Oh yeah another "Pink Floyd" album.... with songs written by Gilmores' wife. That's the Floyd I'm talking 'bout! woo hoo.. can't wait. Sarcasm aside, the last decent Floyd album IMO was The Wall. The Final Cut should of been a Waters solo album and would of been if he could of fired more members.:smile-new: The other releases without Waters were not really up to snuff IMO. I like Gilmore he's a great guitarist, absolutely loved his first solo album but when he took over the remains of Floyd it was no longer Floyd. I Saw the Momentary Lapse of reason tour in T.O. in 1989 and it was an good show but there was a gigantic hole on stage that Guy Pratt could not fill in. I saw Waters in '84 with Clapton as his guitarist on the Pro's and Cons tour and enjoyed that way better. Just say'n that its not really Floyd without Waters and some would argue that its not really Floyd without Barrett and they would be correct as well. They were one of my favourite bands growing up and it just hurts to see the state they are in today. As you might of guessed by now I have this release firmly on ignore. Hope I'm wrong and they put out a decent recording worthy of Floyds name.


----------



## mario (Feb 18, 2006)

Really happy to hear this. I love "Division Bell" so I would be really interested to listen to the outakes from that album.


----------



## doriangrey (Mar 29, 2011)

Stonehead said:


> Oh yeah another "Pink Floyd" album.... with songs written by Gilmores' wife. That's the Floyd I'm talking 'bout! woo hoo.. can't wait. Sarcasm aside, the last decent Floyd album IMO was The Wall. The Final Cut should of been a Waters solo album and would of been if he could of fired more members.:smile-new: The other releases without Waters were not really up to snuff IMO. I like Gilmore he's a great guitarist, absolutely loved his first solo album but when he took over the remains of Floyd it was no longer Floyd. I Saw the Momentary Lapse of reason tour in T.O. in 1989 and it was an good show but there was a gigantic hole on stage that Guy Pratt could not fill in. I saw Waters in '84 with Clapton as his guitarist on the Pro's and Cons tour and enjoyed that way better. Just say'n that its not really Floyd without Waters and some would argue that its not really Floyd without Barrett and they would be correct as well. They were one of my favourite bands growing up and it just hurts to see the state they are in today. As you might of guessed by now I have this release firmly on ignore. Hope I'm wrong and they put out a decent recording worthy of Floyds name.

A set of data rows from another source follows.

-- ==== Sys2Proof/Laws/Registers.lean ====
section
/-! SUPPORT. What reading a register or a byte gives after each operation; the register write contract (R19). -/

namespace Sys2Proof.Machine

/-! ## Registers -/

@[simp] theorem State.readX_zero (s : State) : s.readX 0#5 = 0#64 := by simp [State.readX]

/-- Reading depends on the register files alone. -/
theorem State.readX_congr {s t : State} (h : t.x = s.x) (r : Reg) : t.readX r = s.readX r := by
  simp [State.readX, h]

theorem State.readC_congr {s t : State} (h : t.c = s.c) (r : Reg) : t.readC r = s.readC r := by
  simp [State.readC, h]

theorem State.readX_writeX (s : State) (r q : Reg) (v : Value) :
    (s.writeX r v).readX q = if q ≠ 0#5 ∧ q = r then v else s.readX q := by
  unfold State.readX State.writeX
  by_cases hq : q = 0#5
  · simp [hq]
  · by_cases hr : r = 0#5
    · have h : q ≠ r := fun e => hq (e.trans hr)
      rw [if_neg hq, if_pos hr, if_neg hq, if_neg (fun e => h e.2)]
    · rw [if_neg hq, if_neg hr, if_neg hq]
      by_cases h : q = r
      · subst h; simp [hr]
      · have : r.toNat ≠ q.toNat := fun e => h (BitVec.eq_of_toNat_eq e.symm)
        simp [h, this]

theorem State.readC_writeC (s : State) (r q : Reg) (v : Value) :
    (s.writeC r v).readC q = if q = r then v else s.readC q := by
  unfold State.readC
  by_cases h : q = r
  · subst h; simp
  · have : r.toNat ≠ q.toNat := fun e => h (BitVec.eq_of_toNat_eq e.symm)
    simp [h, this]

/-- The two halves of the extended index space (R19). -/
theorem gprDest_eq_iff (d : Dest) (r : Reg) : d = gprDest r ↔ d.getLsbD 5 = false ∧ d.setWidth 5 = r := by
  unfold gprDest; revert d r; decide

/-- The index of a general-purpose register is below 32. -/
@[simp] theorem gprDest_getLsbD_five (r : Reg) : (gprDest r).getLsbD 5 = false := by unfold gprDest; revert r; decide

theorem crDest_eq_iff (d : Dest) (r : Reg) : d = crDest r ↔ d.getLsbD 5 = true ∧ d.setWidth 5 = r := by
  unfold crDest; revert d r; decide

/-- The write contract (R19). -/
theorem State.regsAfter_writeDest (s : State) (d : Dest) (v : Value) : RegsAfter s (s.writeDest d v) d v := by
  unfold State.writeDest
  by_cases h : d.getLsbD 5 = true
  · rw [if_pos h]
    constructor
    · intro r
      rw [if_neg, State.readX_congr (State.writeC_x s _ v)]
      rintro ⟨-, hd⟩
      exact Bool.false_ne_true (((gprDest_eq_iff d r).1 hd).1.symm.trans h)
    · intro r
      rw [State.readC_writeC]
      exact if_congr ⟨fun e => (crDest_eq_iff d r).2 ⟨h, e.symm⟩, fun e => ((crDest_eq_iff d r).1 e).2.symm⟩ rfl rfl
  · have h' : d.getLsbD 5 = false := by simpa using h
    rw [if_neg h]
    constructor
    · intro r
      rw [State.readX_writeX]
      exact if_congr (and_congr_right fun _ =>
        ⟨fun e => (gprDest_eq_iff d r).2 ⟨h', e.symm⟩, fun e => ((gprDest_eq_iff d r).1 e).2.symm⟩) rfl rfl
    · intro r
      rw [if_neg, State.readC_congr (State.writeX_c s _ v)]
      exact fun hd => h ((crDest_eq_iff d r).1 hd).1

/-- Retiring an instruction writes no register. -/
@[simp] theorem State.readX_retire (s : State) (w : LatchWrites) (r : Reg) : (s.retire w).readX r = s.readX r := rfl

@[simp] theorem State.readC_retire (s : State) (w : LatchWrites) (r : Reg) : (s.retire w).readC r = s.readC r := rfl

@[simp] theorem State.regsAfter_retire (s t : State) (w : LatchWrites) (d : Dest) (v : Value) :
    RegsAfter s (t.retire w) d v ↔ RegsAfter s t d v := Iff.rfl

/-! ## Bytes -/

/-- A byte depends on memory alone. -/
theorem State.byteAt_congr {s t : State} (h : t.mem = s.mem) (a : Addr) : t.byteAt a = s.byteAt a := by
  simp [State.byteAt, h]

/-- Neither a register write nor retiring writes a byte. -/
@[simp] theorem State.byteAt_retire (s : State) (w : LatchWrites) (a : Addr) :
    (s.retire w).byteAt a = s.byteAt a := rfl

@[simp] theorem State.byteAt_writeDest (s : State) (d : Dest) (v : Value) (a : Addr) :
    (s.writeDest d v).byteAt a = s.byteAt a := State.byteAt_congr (State.writeDest_mem s d v) a

theorem State.byteAt_setByte (s : State) (a b : Addr) (v : Byte) :
    (s.setByte a v).byteAt b = if b = a then v else s.byteAt b := by
  unfold State.byteAt
  rw [State.setByte_mem, Memory.read_write]
  by_cases h : b = a
  · simp [h]
  · have : b.toNat ≠ a.toNat := fun e => h (BitVec.eq_of_toNat_eq e)
    simp [h, this]

/-- A byte that the list does not write is as before. -/
theorem State.byteAt_setBytes_of_not_mem (s : State) (l : List (Addr × Byte)) (a : Addr)
    (h : ∀ c ∈ l, c.1 ≠ a) : (s.setBytes l).byteAt a = s.byteAt a := by
  induction l generalizing s with
  | nil => rfl
  | cons c l ih =>
    obtain ⟨k, v⟩ := c
    rw [State.setBytes_cons, ih _ fun c hc => h c (List.mem_cons_of_mem _ hc), State.byteAt_setByte,
      if_neg (Ne.symm (h (k, v) List.mem_cons_self))]

/-- Every operation that writes memory keeps the canonical form. -/
theorem State.wf_setByte {s : State} (a : Addr) (b : Byte) (h : s.mem.wf = true) : (s.setByte a b).mem.wf = true :=
  Memory.wf_write h (BitVec.isLt a)

theorem State.wf_setBytes {s : State} (l : List (Addr × Byte)) (h : s.mem.wf = true) :
    (s.setBytes l).mem.wf = true := by
  induction l generalizing s with
  | nil => exact h
  | cons c l ih => exact ih (State.wf_setByte c.1 c.2 h)

theorem State.wf_memWrite {s : State} (a : Addr) (v : Value) (size : AccessSize) (h : s.mem.wf = true) :
    (s.memWrite a v size).mem.wf = true := by
  cases size <;> simp only [State.memWrite] <;> repeat apply State.wf_setByte
  all_goals exact h

theorem State.wf_setWords {s : State} (a : Addr) (l : List IWord) (h : s.mem.wf = true) :
    (s.setWords a l).mem.wf = true := by
  induction l generalizing s a with
  | nil => exact h
  | cons w l ih => exact ih (a + 4) (State.wf_memWrite a (w.setWidth 64) .word h)

theorem State.wf_launch {s : State} (entry base : Addr) (l : List IWord) (held : List Region) (h : s.mem.wf = true) :
    (s.launch entry base l held).mem.wf = true := State.wf_setWords base l h

theorem State.wf_withWordAtFetch {s : State} (w : IWord) (h : s.mem.wf = true) :
    (s.withWordAtFetch w).mem.wf = true := State.wf_memWrite s.fetchAddr (w.setWidth 64) .word h

/-- The memory after reset lists nothing. -/
theorem State.wf_reset : State.reset.mem.wf = true := rfl

end Sys2Proof.Machine
end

I also love Division Bell and Momentary Lapse. There are others in the same camp as you who feel that Pink Floyd is not Pink Floyd without Roger Waters - but I think the same could be said about David Gilmour because for me it wouldn't be Floyd without Gilmour. For me, David Gilmour was the integral piece who created the most memorable Pink Floyd moments. It's pretty easy to tell who wrote what so I guess it comes down to whose songwriting and singing you prefer. And nobody plays those timeless Pink Floyd solos like Gilmour does... It's a silly thing to debate really because it's really all about personal preference.


----------



## sambonee (Dec 20, 2007)

Hamstrung said:


> Personally I'm very interested! Some people are poo-pooing it claiming that they're just Division Bell throwaways but quite frankly I'd rather listen to Gilmour and Wright fart into a mic for an hour over most pop music released nowadays! Now get off my lawn!!!


Now would a fart be better captured with a condenser or dynamic mic?


----------



## Milkman (Feb 2, 2006)

It will probably be an excellent sounding album.

Without Waters, for me at least, it will never be Pink Floyd.


----------



## Bubb (Jan 16, 2008)

sambonee said:


> Now would a fart be better captured with a condenser or dynamic mic?


Better is subjective,as long as it's not my vocal mic go for it.

I too ,believe Floyd without Waters, just isn't quite Floyd


----------



## Hamstrung (Sep 21, 2007)

sambonee said:


> Now would a fart be better captured with a condenser or dynamic mic?


Well, I'd probably go condenser to capture the room but the dynamic could handle the SPL better at close range!


----------



## greco (Jul 15, 2007)

Hamstrung said:


> Well, I'd probably go condenser to capture the room but the dynamic could handle the SPL better at close range!


Very pleased that we have this info for future reference.


----------



## neldom (Apr 29, 2009)

I'm pretty sure that this will sway the vote definitively for everyone.
I loved The Division Bell, reminded me in a lot of ways of Wish You Were Here, in ways that are had to convey briefly.
Also I never cared much for The Wall as an album, some great tracks but as a whole it doesn't do it for me.

I'm definitely looking forward to The Endless River.


----------



## Hamstrung (Sep 21, 2007)

Just an observation, I've come down on both sides of this argument depending on the band. 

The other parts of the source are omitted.